▶ **ACTIVITY**: Filter the entries below, keeping only lines with "records".

▶ **MATERIAL PROVIDED**:
-- ==== Sys2Proof/Tests/Slice0.lean ====
section
/-! SUPPORT. Tests of the model: the well-formedness checks, the manual's worked cases, and for each statement of
Certificates/Slice0/Obligations.lean a state and operands that meet its hypotheses (the theorems `witness_…`). -/

namespace Sys2Proof.Tests

set_option Elab.async false

open Sys2Proof Sys2Proof.Machine

/-! ## Well-formedness -/

/-- Check 2 of R195: a telegram from node 0 is not well formed. -/
theorem test_source_zero_refused : (Instr.tableCommit ⟨0, 1⟩).wellFormed = false := by decide
/-- Check 2 of R195: a telegram from the broadcast node is not well formed. -/
theorem test_source_broadcast_refused : (Instr.weldReq 255 ⟨0, 0⟩).wellFormed = false := by decide
/-- R205: a MGMT_REQUEST has at least one payload byte. -/
theorem test_empty_request_refused : (Instr.mgmtRequest ⟨210, 1⟩ []).wellFormed = false := by decide
/-- R205: a MGMT_REQUEST has at most 36 payload bytes. -/
theorem test_long_request_refused : (Instr.mgmtRequest ⟨210, 1⟩ (List.replicate 37 0)).wellFormed = false := by decide
/-- R208: an EVENT_ACK holds at most 17 items. -/
theorem test_many_items_refused : (Instr.eventAck ⟨210, 1⟩ (List.replicate 18 (0, 0))).wellFormed = false := by decide
/-- A request of 36 bytes from a node is well formed. -/
theorem test_request_accepted : (Instr.mgmtRequest ⟨210, 1⟩ (List.replicate 36 0)).wellFormed = true := by decide

/-! ## Chapter 1: the worked case of 1.7 and the tables of 1.2 and 1.8 -/

/-- The build code of 1.2 and 1.7. -/
def buildX : Word := 0x2C419A07

/-- The table of 1.2. -/
theorem test_shift_table :
    shift .rl 4 buildX = 0x02C419A0 ∧ shift .ll 4 buildX = 0xC419A070 ∧ shift .rc 4 buildX = 0x72C419A0
    ∧ shift .lc 4 buildX = 0xC419A072 := by decide

/-- The style table of 1.7. -/
def styles17 : Vector StylePlace 128 :=
  ((((((Vector.replicate 128 ({} : StylePlace)).set 0 ⟨true, 0x80, 0x80, 40, 0xFFFF⟩).set 2 ⟨true, 0x20, 0xF0, 3, 0x000F⟩
    ).set 3 ⟨true, 0x2D, 0xFF, 7, 0xFFFF⟩).set 4 ⟨true, 0x3C, 0x3C, 9, 0xFFFF⟩).set 5 ⟨true, 0x2C, 0xFC, 12, 0x00F0⟩
    ).set 6 ⟨true, 0, 0, 63, 0x00FF⟩

/-- The program records of 1.7. -/
def programs17 : List (Nat × ProgramRecord) :=
  [(programKey 6 0 12, ⟨0x21, 60, none, []⟩),
   (programKey 6 2 12, ⟨0x40, 42, some ⟨.rl, 1, 0x03⟩, [⟨0, 6⟩, ⟨1, -2⟩]⟩),
   (programKey 6 3 12, ⟨0x10, 18, some ⟨.lc, 4, 0x30⟩, [⟨4, 3⟩, ⟨5, 3⟩]⟩),
   (programKey 6 4 12, ⟨0x04, 12, some ⟨.rl, 8, 0x04⟩, []⟩),
   (programKey 6 5 12, ⟨0x80, 1020, some ⟨.ll, 3, 0x0F⟩, [⟨3, 10⟩, ⟨0, 40⟩]⟩),
   (programKey 6 6 12, ⟨0xF0, 5, some ⟨.rc, 28, 0x0F⟩, [⟨1, -9⟩]⟩)]

/-- Bank A of 1.7. -/
def bank17 : Bank := { styles := styles17, programs := programs17 }

/-- The key template of station 6 in 1.7, with the configuration of 7.11. -/
def config6 : StationConfig :=
  { shiftKind := .rl, shiftCount := 24, mask := 0xFF, seatDelay := 500, cycleLimit := 3000, selectTimeout := 200
    seatEdge := .rising, departureEdge := .falling }

/-- The table at the end of 1.7 for station 6. -/
theorem test_resolution_station6 :
    resolve config6 bank17 6 buildX
      = ⟨some 12, #v[some ⟨33, 60⟩, none, some ⟨67, 46⟩, some ⟨48, 24⟩, none, some ⟨136, 1023⟩, some ⟨242, 0⟩, none]⟩ := by
  decide +kernel

/-- The same body at station 9: key 0x2C again, and NO_STYLE. -/
theorem test_resolution_station9 :
    key { shiftKind := .lc, shiftCount := 8, mask := 0xFF } buildX = 0x2C
    ∧ (resolve { shiftKind := .lc, shiftCount := 8, mask := 0xFF } bank17 9 buildX).style = none := by decide +kernel

/-- The examples of 1.8, for E = 46. -/
theorem test_reconciliation :
    reportOutcome .weld 46 46 false = .done ∧ reportOutcome .weld 46 40 false = .short
    ∧ shortfallOf .short 46 (some 40) = 6 ∧ reportOutcome .weld 46 47 false = .excess
    ∧ clampReport 2000 = 1023 ∧ reportOutcome .weld 46 12 true = .robotFault
    ∧ shortfallOf .robotFault 46 (some 12) = 34 := by decide

/-! ## The states of the tests -/

/-- A state whose image has been reported, as between events. -/
def shown (s : State) : State := { s with piu := { s.piu with reported := s.image } }

/-- The image does not depend on the reported one, so that such a state is settled. -/
theorem shown_settled (s : State) : (shown s).settled = true := decide_eq_true rfl

/-- Such a state without a request waiting is quiet where it takes requests. -/
theorem shown_quiet {s : State} (h : s.ready = true) (hq : s.mge.queue = []) : (shown s).quiet = true := by
  have hr : (shown s).ready = true := h
  have hm : (shown s).mge.queue = [] := hq
  simp [State.quiet, hr, hm, shown_settled]

/-- The part of 11.7, node 7, with line node 200 and report node 210. -/
def base : State := { State.reset with mge := { lineNode := 200, reportNode := 210 } }

/-- A management station. -/
def from210 : Sender := ⟨210, 7⟩

/-- Body X at station 6 as in 4.12, row 10: positions 0 and 2 pending. -/
def slotX : Slot where
  state := .seated
  body := 0x11
  build := buildX
  style := some 12
  stamp := .a
  reasons := {}
  abortMark := false
  positions := #v[some ⟨33, 60, .pending, none, 0⟩, none, some ⟨67, 46, .pending, none, 0⟩, none, none, none, none, none]

/-- Robot 20 of 4.12, BUSY. -/
def robot20 : Robot :=
  { configured := true, node := 40, station := 6, position := 0, dress := 250, interval := 2000, limit := 2500
    state := .busy, wear := 500 }

/-- Robot 22 of 4.12, BUSY. -/
def robot22 : Robot :=
  { configured := true, node := 42, station := 6, position := 2, dress := 250, interval := 300, limit := 320
    state := .busy, wear := 260 }

/-- The weld entry of robot 20 for body X. -/
def weld20 : Entry :=
  { kind := .weld, robot := 20, station := 6, body := 0x11, position := 0, program := 33, expected := 60, state := .welding }

/-- The weld entry of robot 22 for body X, OFFERED with its re-offer unused. -/
def weld22 : Entry :=
  { kind := .weld, robot := 22, station := 6, body := 0x11, position := 2, program := 67, expected := 46, state := .offered
    selectTimer := some 201 }

/-- Station 6 RUNNING with body X in CURRENT. -/
def station6 : Station := { config := config6, enabled := true, current := some slotX }

/-- A part whose station 6 is in the state given, with its two robots and an entry at index 0 and one at index 1. -/
def cell (x : Station) (a b : Robot) (e0 e1 : Entry) : State :=
  shown (((((((base.setStation 6 x).setRobot 20 a).setRobot 22 b).setPlace 0 ⟨18, some e0⟩).setPlace 1 ⟨5, some e1⟩).setList 20
    [0]).setList 22 [1])

/-- Station 6 at work. -/
def atWork : State := cell station6 robot20 robot22 weld20 weld22

/-! ## Witnesses: the step and the conditions that every step keeps -/

/-- Body X's slot with position 0 REJECTED and position 2 DONE: it holds the station. -/
def slotHeld : Slot :=
  { slotX with
    reasons := { rejected := true }
    positions := #v[some ⟨33, 60, .rejected, none, 60⟩, none, some ⟨67, 46, .done, some 46, 0⟩, none, none, none, none,
      none] }

/-- Station 6 held on body X, with its robot 20 FAULTED and both lists empty. -/
def heldAt : State :=
  shown (((base.setStation 6 { station6 with current := some slotHeld }).setRobot 20 { robot20 with state := .faulted }
    ).setRobot 22 { robot22 with state := .idle })

/-- Station 6 held on BODY_LOST alone, without a CURRENT body. -/
def lostAt : State := shown (base.setStation 6 { config := config6, enabled := true, bodyLost := true })

/-- A part at work whose robot 20 asks for a credit. -/
def asking : State := { atWork with pending := [.weldReq 40 ⟨0, 18⟩] }

/-- A state at work that meets every condition of the invariants, and whose step answers a next state. -/
theorem witness_invariants :
    (asking.settled ∧ asking.stampsAgree ∧ asking.tablesWf ∧ asking.queuesBounded ∧ asking.wearBounded
      ∧ asking.disabledClear ∧ asking.listsAgree ∧ asking.creditsBounded ∧ asking.slotsInOrder)
    ∧ ∃ t, step asking = .next t :=
  ⟨by decide +kernel, _, rfl⟩

/-- DisabledRobotStays: robot 0 is DISABLED while robot 20 asks for a credit. -/
theorem witness_DisabledRobotStays :
    (atWork.robot 0).state = .disabled ∧ ∃ t, exec (.weldReq 40 ⟨0, 18⟩) atWork = .next t :=
  ⟨by decide +kernel, _, rfl⟩

/-! ## Witnesses: program resolution -/

/-- Shifts: the counts 0 and 31, and a bit number at each bound. -/
theorem witness_Shifts :
    0 ≤ 31 ∧ 31 ≤ 31 ∧ 1 ≤ 31 ∧ (31 ≤ 31 ∧ 31 < 32) ∧ (32 - 31 ≤ 1 ∧ 1 < 32) ∧ 0 + 31 < 32 ∧ 30 < 31 := by decide

/-- KeyAndOptionField: both shift kinds, an empty mask, and records with and without an overlay. -/
theorem witness_KeyAndOptionField :
    ({ shiftKind := .ll, shiftCount := 31, mask := 0 } : StationConfig).shiftCount ≤ 31
    ∧ config6.shiftKind = .rl ∧ 32 - config6.shiftCount ≤ 8
    ∧ (⟨0x10, 18, some ⟨.lc, 4, 0x30⟩, [⟨4, 3⟩, ⟨5, 3⟩]⟩ : ProgramRecord).overlay = some ⟨.lc, 4, 0x30⟩
    ∧ (⟨0x21, 60, none, []⟩ : ProgramRecord).overlay = none := by decide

▶ **RESPONSE TO THIS EXERCISE**:
/-- The program records of 1.7. -/
/-- KeyAndOptionField: both shift kinds, an empty mask, and records with and without an overlay. -/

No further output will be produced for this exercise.